The most recent appeal comes after Milwaukee County Circuit Judge Richard Sankovitz denied a motion to have the state’s Crime Laboratory Bureau use public money to test evidence collected at the scene of the shooting. Instead, Sankovitz ordered the evidence be made available to the Wisconsin Innocence Project after it expressed a willingness to pay for the testing.

Lindsey Smith, the Innocence Project’s intake specialist, declined to comment on the case Friday, saying the staff hasn’t ”had a chance to discuss it together or talk to our client about it.”

The statute that governs post-conviction testing of DNA evidence says “it is reasonably probable that the movant would not have been prosecuted … [or] convicted … for the offense at issue … if exculpatory [DNA] testing results had been available …”

Tricia Bushnell, Hennings’ attorney, argued in the appeal that the statute should be interpreted broadly because of the “plain language” with which it was written.

The statute that governs post-conviction testing of DNA evidence says “it is reasonably probable that the movant would not have been prosecuted … [or] convicted … for the offense at issue … if exculpatory [DNA] testing results had been available …”

In her appeal, Bushnell argued that the statute should be interpreted broadly because of the “plain language” with which it was written.

“The court’s finding of ‘superfluity’ relies on the phrase ‘exculpatory results’ being synonymous with ‘acquittal’ or ‘nonprosecution,’” she wrote. “However, such an interpretation was [an] error.”

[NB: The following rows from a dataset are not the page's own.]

-- ==== Sys2Proof/Tests/Slice0.lean ====
section
/-! SUPPORT. The model's own tests: ill-formed terms that the check refuses, words written out from the spec's encodings
that decode to what they stand for, single steps with results from the spec, and for every statement states and operands
that meet its hypotheses, clause by clause. -/

set_option maxRecDepth 100000

namespace Sys2Proof.Tests

open Sys2Proof.Machine Sys2Proof.Says

/-! ### States for the tests -/

/-- A die that stands in the fabric and gives partition 0 every slot. -/
def openDie : Die := { Die.zero with relabel := [(0, some 0x8000)], pslot := [(0, BitVec.allOnes 64)] }

/-- Bank 0 live, changed by f, in the state after reset. -/
def bk (f : Bank → Bank) : State := { State.reset with banks := [(0, f { Bank.zero with run := .live })] }

/-- Bank 0 live with these `s` registers. -/
def regs (xs : List (Nat × Word)) : State := bk fun k => { k with regs := xs }

/-- An access that answers this address. -/
def okIs (u : Use Acc) (x : Acc) : Bool :=
  match u with
  | .ok y => y == x
  | _ => false

theorem ok_of {u : Use Acc} {x : Acc} (h : okIs u x = true) : u = .ok x := by
  cases u <;> simp_all [okIs]

/-! ### The sequencer's integer words -/

theorem witness_IntegerAndImmediateWordsWriteOneResult :
    (let s := regs [(1, 5), (2, 0xFFFFFFFFFFFFFFFE)]
     (Holds 0 (s.reg 1) (s.reg 1) ∧ ¬ Holds 0 (s.reg 1) (s.reg 2)) ∧
     (Holds 1 (s.reg 1) (s.reg 2) ∧ ¬ Holds 1 (s.reg 1) (s.reg 1)) ∧
     (Holds 2 (s.reg 2) (s.reg 1) ∧ ¬ Holds 2 (s.reg 1) (s.reg 1)) ∧
     (Holds 3 (s.reg 1) (s.reg 1) ∧ ¬ Holds 3 (s.reg 2) (s.reg 1)) ∧
     (Holds 4 (s.reg 1) (s.reg 2) ∧ ¬ Holds 4 (s.reg 1) (s.reg 1)) ∧
     (Holds 5 (s.reg 1) (s.reg 1) ∧ ¬ Holds 5 (s.reg 1) (s.reg 2)) ∧
     (Holds 6 (s.reg 1) (s.reg 2) ∧ ¬ Holds 6 (s.reg 1) (s.reg 0)) ∧
     (Holds 7 (s.reg 1) (s.reg 0) ∧ ¬ Holds 7 (s.reg 1) (s.reg 2)) ∧ s.reg 1 ≠ 0 ∧ s.reg 3 = 0) := by
  refine ⟨⟨?_, ?_⟩, ⟨?_, ?_⟩, ⟨?_, ?_⟩, ⟨?_, ?_⟩, ⟨?_, ?_⟩, ⟨?_, ?_⟩, ⟨?_, ?_⟩, ⟨?_, ?_⟩, ?_, ?_⟩ <;>
  first
    | decide
    | (show (_ : Word) = _; decide) | (show ¬ (_ : Word) = _; decide) | (show ¬ (_ : Word) ≠ _; decide)
    | (show (_ : Int) < _; decide) | (show ¬ (_ : Int) < _; decide) | (show (_ : Int) ≤ _; decide)
    | (show ¬ (_ : Int) ≤ _; decide) | (show (_ : Nat) < _; decide) | (show ¬ (_ : Nat) < _; decide)
    | (show (_ : Nat) ≤ _; decide) | (show ¬ (_ : Nat) ≤ _; decide)

theorem witness_ShiftsTakeTheirCountModulo64 :
    let s := regs [(1, 64), (2, 63)]
    (s.reg 1).toNat % 64 = 0 ∧ (s.reg 2).toNat % 64 ≠ 0 ∧ (5 : BitVec 5) = 5 := by decide

theorem witness_DivisionTruncatesTowardZero :
    let s := regs [(1, 0x8000000000000000), (2, 0xFFFFFFFFFFFFFFFF), (3, 0)]
    s.reg 3 = 0 ∧ (s.reg 1 = BitVec.intMin 64 ∧ s.reg 2 = BitVec.allOnes 64) ∧
    (s.reg 2 ≠ 0 ∧ ¬ (s.reg 2 = BitVec.intMin 64 ∧ s.reg 2 = BitVec.allOnes 64)) := by decide

/-- R126's worked corner: −7 / 2 = −3 remainder −1, and the most negative number over −1. -/
theorem test_div_corners :
    (let s := regs [(1, 0xFFFFFFFFFFFFFFF9), (2, 2)]
     (match exec (.div 3 1 2) s with | .next t => t.reg 3 | _ => 0) = 0xFFFFFFFFFFFFFFFD ∧
     (match exec (.rem 3 1 2) s with | .next t => t.reg 3 | _ => 0) = 0xFFFFFFFFFFFFFFFF) := by decide

/-! ### Control flow, traps and system words -/

/-- Bank 0 at its placed word, changed by f. -/
def placed (f : Bank → Bank) : State := State.reset.placeBank.placeLine.modBank 0 f

theorem witness_BranchesLeaveThroughTheirSlot :
    let s := placed fun k => { k with regs := [(1, 0x10000), (2, 0x10002)] }
    s.me.slot = none ∧ (s.slotWait (s.me.pc + 4)).isNone = true ∧ (s.reg 1).toNat % 4 = 0 ∧ (s.reg 2).toNat % 4 ≠ 0 ∧
    s.me.run = .live := by decide

theorem witness_SlotsRefuseTransfersAndDoubleWords :
    ∀ taken : Bool, let s := bk fun k => { k with slot := some { branch := 8, target := 64, taken := taken } }
    s.me.run = .live ∧ s.me.slot ≠ none := by decide

theorem witness_TrapWordsTakeTheirTrap :
    let s := bk fun k => { k with hmode := true }
    s.me.run = .live ∧ s.hasRights s.cur = true ∧ s.me.slot = none := by decide

theorem witness_PrivilegedWordsTrapWithoutRights :
    let s := bk fun k => { k with part := 15 }
    (s.bank 0).part < 16 ∧ s.me.run = .live ∧ s.hasRights s.cur = false ∧ s.me.slot = none ∧
    (0x000 : BitVec 12).toNat ≤ 0x011 ∧ (0x011 : BitVec 12).toNat ≤ 0x011 := by decide

theorem witness_EretReturnsFromItsRecord :
    (let s := bk fun k => { k with hmode := true }
     s.me.slot = none ∧ s.me.hmode = true ∧ s.me.edits = [] ∧ bit s.me.sys.fstat 26 = false ∧ bit s.me.sys.fstat 24 = false) ∧
    (let s := bk fun k => { k with hmode := true, sys := { SysRegs.zero with fstat := 0x3000000 } }
     s.me.slot = none ∧ s.me.hmode = true ∧ bit s.me.sys.fstat 24 = true ∧ bit s.me.sys.fstat 25 = true) ∧
    (let s := bk fun k => { k with hmode := true, sys := { SysRegs.zero with fstat := 0x4000000 } }
     s.me.slot = none ∧ s.me.hmode = true ∧ bit s.me.sys.fstat 26 = true) ∧
    (let s : State := { bk id with dies := [(0, { Die.zero with tcfg := 1 })] }
     s.me.slot = none ∧ s.me.run = .live ∧ s.me.hmode = false ∧ s.hasRights s.cur = true) := by decide

theorem witness_SystemRegistersReadAndWrite :
    let s := bk fun k => { k with hmode := true }
    s.hasRights s.cur = true ∧ s.me.run = .live ∧ (0x000 : BitVec 12).toNat ≤ 0x011 ∧ (0x011 : BitVec 12).toNat ≤ 0x011 ∧
    0x011 < (0x012 : BitVec 12).toNat := by decide

/-- R83, R417: a trap in the slot of a taken branch names the branch. -/
theorem test_slot_trap_names_branch :
    (match exec (.trap 3) (bk fun k => { k with hmode := true, pc := 12, insn := 0xF0000003,
                                                 slot := some { branch := 8, target := 64, taken := true } }) with
     | .next t => (match t.me.run with
        | .stopping _ r d => (bits r.fstat 7 0, bit r.fstat 24, r.epc, r.etgt, d)
        | _ => (0, false, 0, 0, false))
     | _ => (0, false, 0, 0, false)) = (1, true, 8, 64, true) := by decide

/-! ### Handles and queues -/

/-- A handle of 64 KiB that holds these rights, in that state. -/
def hnd (st : HState) (intent : BitVec 3) (page : Nat) (leaf : BitVec 64) : Handle :=
  { Handle.zero with st := st, base := BitVec.ofNat 56 page, intent := intent, page := page, leaf := leaf }

/-- A state in which die 0 gives every slot to partition 0. -/
def slotted (s : State) : State := s.modDie 0 fun d => { d with pslot := [(0, BitVec.allOnes 64)] }

/-- Handle 3 pending for a page of the tables; `open'`: in a slot of its partition. -/
def walking (open' : Bool) (intent : BitVec 3) : State :=
  let s := placed fun k => { k with handles := [(3, hnd .pending intent 0x10000 0)] }
  if open' then slotted s else s

theorem witness_HandlesAreMadeWalkedDroppedAndRead :
    (bk id).me.run = .live ∧ (1 : BitVec 3) ≠ 0 ∧
    (∀ st ∈ [HState.invalid, .pending, .valid, .faulted, .stale],
      let x := (bk fun k => { k with handles := [(3, hnd st 1 0x10000 0)] }).me.handle (3 : BitVec 4).toNat
      x.st = st ∧ x.page < 2 ^ 56 ∧ x.page % 65536 = 0 ∧ x.size ≤ 2) ∧
    validBank 0 = true ∧ validBank 262143 = false ∧
    (∀ open' : Bool,
     let s := walking open' 4
     let x := (s.bank 0).handle 3
     x.st = .pending ∧ (s.bank 0).pst = .live ∧
       (s.serve (agentWalk 0 3) (0 + 1) ((s.bank 0).part % 16) (s.walkLegs (0 / 256) (s.bank 0).part x.page)).1 = open') ∧
    (∃ e, (walking true 4).walk (0 / 256) ((walking true 4).bank 0).part (((walking true 4).bank 0).handle 3).page
      (((walking true 4).bank 0).handle 3).intent = .ok e) ∧
    (∃ c, (walking true 2).walk (0 / 256) ((walking true 2).bank 0).part (((walking true 2).bank 0).handle 3).page
      (((walking true 2).bank 0).handle 3).intent = .error c) :=
  ⟨rfl, by decide, by decide, by decide, by decide, by decide, ⟨_, rfl⟩, ⟨_, rfl⟩⟩

/-- A queue with head, tail and reservations, its first slot filled. -/
def que (h t r : Nat) (poison : Bool) : Queue :=
  { head := h, tail := t, rsv := r, slots := [(h % 16, { row := 7, poison := poison, filled := true })] }

theorem witness_QueueWordsReserveFillAndTake :
    (let s := bk fun k => { k with queues := [(3, que 0 0 0 false)] }
     (3 : BitVec 4).toNat ≤ 3 ∧ s.me.canReserve 3 1 = true ∧ s.me.canReserve 3 ((15 : BitVec 4).toNat + 1) = true ∧
     (s.me.queue 3).tail = (s.me.queue 3).rsv ∧ s.me.run = .live) ∧
    (let s := bk fun k => { k with queues := [(0, que 0 0 16 false)] }
     (0 : BitVec 4).toNat ≤ 3 ∧ s.me.canReserve 0 1 = false ∧ s.me.canReserve 0 ((0 : BitVec 4).toNat + 1) = false) ∧
    (∀ q ∈ [(4 : BitVec 4), 7], ∀ poison : Bool,
      let s := bk fun k => { k with queues := [(q.toNat, que 5 6 6 poison)] }
      let x := s.me.queue q.toNat
      4 ≤ q.toNat ∧ q.toNat ≤ 7 ∧ x.head < x.tail ∧ (x.slot q.toNat x.head).poison = poison ∧ s.me.run = .live ∧
      x.head + (0 : BitVec 4).toNat + 1 ≤ x.tail ∧ x.head ≤ x.tail ∧ x.tail < x.head + (1 : BitVec 4).toNat + 1) ∧
    (let x := (bk fun k => { k with queues := [(4, que 6 6 6 false)] }).me.queue 4
     x.tail ≤ x.head) ∧
    (∀ q ∈ [(0 : BitVec 4), 3, 5, 7],
      let x := (bk fun k => { k with queues := [(q.toNat, que 6 20 22 false)] }).me.queue q.toNat
      q.toNat ≤ 7 ∧ x.head ≤ x.tail ∧ x.tail ≤ x.rsv ∧ x.rsv ≤ x.head + 32 ∧ (q.toNat ≤ 5 → x.rsv ≤ x.head + 16)) ∧
    3 < (4 : BitVec 4).toNat ∧ (3 : BitVec 4).toNat < 4 ∧ 7 < (8 : BitVec 4).toNat := by decide

/-! ### Accesses of the sequencer -/

/-- A leaf of frame 1 with read and write rights. -/
def leafRW : BitVec 64 := 0x100001B

/-- Handle 3 valid for a page at frame 1, the page's first line in the core's cache in state st. -/
def warm (st : CState) (f : Bank → Bank) : State :=
  { bk fun k => f { k with handles := [(3, hnd .valid 3 0x10000 leafRW)] } with
    cores := [(0, { Core.zero with lines := [(0x400, { CLine.zero with st := st, data := 0x8877665544332211, way := true })] })]
    dies := [(0, openDie)] }

/-- A posted store of 8 bytes to frame 1. -/
def post (done : Bool) : Post := Post.mk .line 0x10038 8 0x0102030405060708 false false 0 0 0 false false done false

/-- A bank that has gone past a fence early, a store before it open. -/
def fenced (k : Bank) : Bank := { k with fences := [(1, 1)], posts := [post false] }

theorem witness_AccessChecksComeInTheirOrder :
    (let s := bk fun k => { k with hmode := true, regs := [(1, 5)], handles := [(3, hnd .stale 1 0x10000 leafRW)] }
     s.me.run = .live ∧ s.hasRights s.cur = true ∧ s.reg 1 ≠ 0 ∧ (s.reg 1).toNat < 2 ^ 13) ∧
    31 < (25 : BitVec 5).toNat + (7 : BitVec 3).toNat ∧ 3 < (4 : BitVec 5).toNat ∧ (bk id).me.run = .live ∧
    (∀ st ∈ [HState.invalid, .pending, .faulted, .stale, .valid],
      let s := bk fun k => { k with handles := [(3, hnd st 1 0x10000 leafRW)] }
      s.me.run = .live ∧ (s.me.handle 3).st = st) ∧
    (∃ i h off n w need, Access i h off n w need ∧
      let s := warm .e fun k => { k with handles := [(5, hnd .valid 2 0x10000 leafRW)] }
      let x := s.me.handle h
      let va := x.base.toNat + off
      let stop := x.page + 2 ^ (16 + 10 * x.size)
      x.st = .valid ∧ need &&& ~~~ x.intent ≠ 0 ∧ va + n ≤ stop) ∧
    (∃ i h off n w need, Access i h off n w need ∧
      let s := warm .e fun k => { k with handles := [(3, { hnd .valid 3 0x10000 leafRW with base := 0x1FFF9 })] }
      let x := s.me.handle h
      let va := x.base.toNat + off
      let stop := x.page + 2 ^ (16 + 10 * x.size)
      x.st = .valid ∧ need &&& ~~~ x.intent = 0 ∧ stop < va + n) ∧
    (∃ i h off n w need, Access i h off n w need ∧
      let s := warm .e fun k => { k with handles := [(3, { hnd .valid 3 0x10000 leafRW with base := 0x10004 })] }
      let x := s.me.handle h
      let va := x.base.toNat + off
      let stop := x.page + 2 ^ (16 + 10 * x.size)
      x.st = .valid ∧ need &&& ~~~ x.intent = 0 ∧ va + n ≤ stop ∧ va % w ≠ 0) :=
  ⟨by decide, by decide, by decide, rfl, by decide, ⟨_, _, _, _, _, _, .ld 1 5 14 0, by decide⟩, ⟨_, _, _, _, _, _, .ld 1 3 14 0, by decide⟩,
   ⟨_, _, _, _, _, _, .ld 1 3 14 0, by decide⟩⟩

But prosecutors and Sankovitz disagreed, according to the certification, saying a broad interpretation of this law could “impose an intolerable burden on law enforcement agencies and the state crime lab” if more defendants file similar motions.

The appellate court wrote that they understand prosecutors’ arguments that a broad interpretation “could not have been intended by the Legislature.” But the certification noted the judges could not “discern whether such absurd results will follow from Hennings’ construction of the statute.”

Frances Hennings, 60, said she thinks her son didn’t kill anybody, and hopes the DNA test “will end up proving he’s not guilty.”

It has been hard, she said, to see her youngest child have his appeals denied several times over 13 years; it’s been hard for him too.

“It gets to me sometimes,” Frances Hennings said. “I’m asthmatic, so sometimes some of the stuff he goes through, I go through. It bothers him a lot.”

A message left with the state Department of Justice, which oversees the Crime Laboratory Bureau, was not immediately returned Friday.